Cidinho and Doca (in Portuguese Cidinho e Doca, also as Cidinho & Doca) is a Rio de Janeiro-based Brazilian rap duo made up of Sidney da Silva (MC Cidinho) and Marcos Paulo de Jesus Peizoto (MC Doca), two "proibidão" rappers.

Rapping career 

"Proibidão" refers to songs whose airplay is legally prohibited in Brazil due to alleged crime apology and promotion of drugs and arms usage. The duo are known for their rendition of "Rap das Armas" (), a 1990s song originally by Junior e Leonardo, a song that also appeared on the soundtrack of the film Elite Squad (in Portuguese Tropa de Elite), the highest-grossing film of 2007 in Brazil.
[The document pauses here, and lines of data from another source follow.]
-- ==== Sys2Proof/Machine/Dispatcher.lean ====
section
/-! DEFINITION. The team dispatcher and the context-image engine of a die: placement, swap-out, resumption and updates
aimed at images (16_die_control R319 to R325; 01_thread R25 to R27; 12_memory_model R251). -/

namespace Sys2Proof.Machine

/-! ### What a core can take (R319) -/

/-- Teams resident on a core. -/
def State.teamsOn (s : State) (core : Nat) : List Team := s.allTeams.filter (fun m => m.resident && m.core == core)

/-- Register blocks of the groups of teams. -/
def blocksOf (l : List Team) : Nat := l.foldl (fun n m => m.groups.foldl (fun n g => n + g.blocks) n) 0

/-- What a placement asks for: blocks and granules, and the windows of the groups to be allotted. -/
structure Need where
  windows : List Nat
  sgran : Nat
  deriving DecidableEq, Repr

def Need.blocks (n : Need) : Nat := n.windows.foldl (fun t w => t + w / 8) 0

/-- The free slots of a core, lowest first. -/
def State.freeSlots (s : State) (core : Nat) : List Nat :=
  (List.range 16).filter (fun k => (s.teamsOn core).all (fun m => m.slot != k))

/-- R319: a core is eligible; it holds 64 groups (R126). -/
def State.eligible (s : State) (m : Team) (n : Need) (core : Nat) : Bool :=
  let on := s.teamsOn core
  !(s.freeSlots core).isEmpty && decide (blocksOf on + n.blocks ≤ 256) &&
  decide (s.groupsOn core + n.windows.length ≤ 64) &&
  decide (on.foldl (fun t x => t + granules x.sgran) 0 + granules n.sgran ≤ 128) &&
  decide ((on.filter (fun x => x.ctx == m.ctx)).length < 16)

/-- The keys by which the dispatcher chooses among eligible cores, smaller first (R319). -/
def State.placeKeys (s : State) (m : Team) (core : Nat) : List Nat :=
  [(s.allTeams.filter (fun x => x.resident && x.grid == m.grid && clusterOf x.core == clusterOf core)).length,
   (s.teamsOn core).length, blocksOf (s.teamsOn core), core]

/-- Lexicographic order of keys. -/
def keysBefore : List Nat → List Nat → Bool
  | a :: as, b :: bs => decide (a < b) || (a == b && keysBefore as bs)
  | _, _ => false

/-- The eligible core of a die that R319 prefers. -/
def State.chooseCore (s : State) (m : Team) (n : Need) : Option Nat :=
  ((List.range 384).map (· + 384 * m.die)).foldl (fun best c =>
    if !s.eligible m n c then best
    else
      match best with
      | none => some c
      | some b => if keysBefore (s.placeKeys m c) (s.placeKeys m b) then some c else some b) none

/-- R132: the scratchpad run for a team, from the smallest free range that holds one; of several equally small the lowest
(DESIGN CHOICE, log entry 93). -/
def State.allocGranules (s : State) (core n : Nat) : Option Nat :=
  let k := granules n
  if k = 0 then some 0
  else
    let free (a w : Nat) : Bool := decide (w ≤ 128) && s.granulesFree core (a / w * w) w
    let size (a : Nat) : Nat := (List.range 8).foldl (fun w _ => if free a (2 * w) then 2 * w else w) k
    let cands := ((List.range (128 / k)).map (· * k)).filter (fun a => s.granulesFree core a k)
    (cands.foldl (fun best a =>
      match best with
      | none => some (size a, a)
      | some b => if size a < b.1 then some (size a, a) else some b) none).map Prod.snd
The song illustrates the daily invasion of favelas by the elite squad of the Brazilian police in order to fight crime and drug trafficking. Despite its popularity, "Rap das Armas" was never played on the Brazilian radio and was removed from the film's soundtrack album two weeks after its release, because it allegedly praises weapons and lawlessness.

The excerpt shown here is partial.